(Exercise prompt):
Output the records in full, exactly as given.

(Beginning of Material provided)

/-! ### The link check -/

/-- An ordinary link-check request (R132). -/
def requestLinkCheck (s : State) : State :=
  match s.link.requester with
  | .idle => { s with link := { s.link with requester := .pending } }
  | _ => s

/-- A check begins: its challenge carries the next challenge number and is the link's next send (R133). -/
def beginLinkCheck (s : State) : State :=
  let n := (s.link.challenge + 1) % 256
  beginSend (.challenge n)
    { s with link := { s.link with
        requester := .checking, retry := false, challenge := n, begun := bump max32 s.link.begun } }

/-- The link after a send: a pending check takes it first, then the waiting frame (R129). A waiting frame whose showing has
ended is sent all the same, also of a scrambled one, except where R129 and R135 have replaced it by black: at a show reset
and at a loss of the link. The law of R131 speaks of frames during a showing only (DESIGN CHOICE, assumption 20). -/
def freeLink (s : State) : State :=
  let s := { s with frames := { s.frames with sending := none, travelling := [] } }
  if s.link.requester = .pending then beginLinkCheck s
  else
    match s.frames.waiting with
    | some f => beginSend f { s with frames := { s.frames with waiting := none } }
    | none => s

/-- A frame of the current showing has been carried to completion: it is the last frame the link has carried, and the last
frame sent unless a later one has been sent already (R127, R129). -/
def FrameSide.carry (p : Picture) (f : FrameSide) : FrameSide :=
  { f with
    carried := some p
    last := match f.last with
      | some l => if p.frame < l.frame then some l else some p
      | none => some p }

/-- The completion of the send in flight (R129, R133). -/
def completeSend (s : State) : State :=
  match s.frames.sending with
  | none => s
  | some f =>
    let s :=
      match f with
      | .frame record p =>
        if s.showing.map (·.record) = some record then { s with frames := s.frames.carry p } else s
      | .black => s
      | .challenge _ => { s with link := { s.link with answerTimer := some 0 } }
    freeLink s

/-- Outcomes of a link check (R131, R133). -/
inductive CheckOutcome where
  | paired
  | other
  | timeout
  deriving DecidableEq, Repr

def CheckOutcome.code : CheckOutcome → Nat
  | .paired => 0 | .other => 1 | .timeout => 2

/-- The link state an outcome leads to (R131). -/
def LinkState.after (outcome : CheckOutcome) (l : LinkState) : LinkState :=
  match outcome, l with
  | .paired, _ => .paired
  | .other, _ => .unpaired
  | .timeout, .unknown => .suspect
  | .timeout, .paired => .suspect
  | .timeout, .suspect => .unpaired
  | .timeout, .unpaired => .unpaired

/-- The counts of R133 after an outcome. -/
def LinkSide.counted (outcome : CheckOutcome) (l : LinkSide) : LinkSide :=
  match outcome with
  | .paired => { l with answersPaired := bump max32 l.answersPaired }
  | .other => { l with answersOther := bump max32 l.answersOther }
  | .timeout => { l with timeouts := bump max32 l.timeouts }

(End of Material provided)

(Problem solution):
/-! ### The link check -/

/-- An ordinary link-check request (R132). -/
def requestLinkCheck (s : State) : State :=
  match s.link.requester with
  | .idle => { s with link := { s.link with requester := .pending } }
  | _ => s

/-- A check begins: its challenge carries the next challenge number and is the link's next send (R133). -/
def beginLinkCheck (s : State) : State :=
  let n := (s.link.challenge + 1) % 256
  beginSend (.challenge n)
    { s with link := { s.link with
        requester := .checking, retry := false, challenge := n, begun := bump max32 s.link.begun } }

/-- The link after a send: a pending check takes it first, then the waiting frame (R129). A waiting frame whose showing has
ended is sent all the same, also of a scrambled one, except where R129 and R135 have replaced it by black: at a show reset
and at a loss of the link. The law of R131 speaks of frames during a showing only (DESIGN CHOICE, assumption 20). -/
def freeLink (s : State) : State :=
  let s := { s with frames := { s.frames with sending := none, travelling := [] } }
  if s.link.requester = .pending then beginLinkCheck s
  else
    match s.frames.waiting with
    | some f => beginSend f { s with frames := { s.frames with waiting := none } }
    | none => s

/-- A frame of the current showing has been carried to completion: it is the last frame the link has carried, and the last
frame sent unless a later one has been sent already (R127, R129). -/
def FrameSide.carry (p : Picture) (f : FrameSide) : FrameSide :=
  { f with
    carried := some p
    last := match f.last with
      | some l => if p.frame < l.frame then some l else some p
      | none => some p }

/-- The completion of the send in flight (R129, R133). -/
def completeSend (s : State) : State :=
  match s.frames.sending with
  | none => s
  | some f =>
    let s :=
      match f with
      | .frame record p =>
        if s.showing.map (·.record) = some record then { s with frames := s.frames.carry p } else s
      | .black => s
      | .challenge _ => { s with link := { s.link with answerTimer := some 0 } }
    freeLink s

/-- Outcomes of a link check (R131, R133). -/
inductive CheckOutcome where
  | paired
  | other
  | timeout
  deriving DecidableEq, Repr

def CheckOutcome.code : CheckOutcome → Nat
  | .paired => 0 | .other => 1 | .timeout => 2

/-- The link state an outcome leads to (R131). -/
def LinkState.after (outcome : CheckOutcome) (l : LinkState) : LinkState :=
  match outcome, l with
  | .paired, _ => .paired
  | .other, _ => .unpaired
  | .timeout, .unknown => .suspect
  | .timeout, .paired => .suspect
  | .timeout, .suspect => .unpaired
  | .timeout, .unpaired => .unpaired

/-- The counts of R133 after an outcome. -/
def LinkSide.counted (outcome : CheckOutcome) (l : LinkSide) : LinkSide :=
  match outcome with
  | .paired => { l with answersPaired := bump max32 l.answersPaired }
  | .other => { l with answersOther := bump max32 l.answersOther }
  | .timeout => { l with timeouts := bump max32 l.timeouts }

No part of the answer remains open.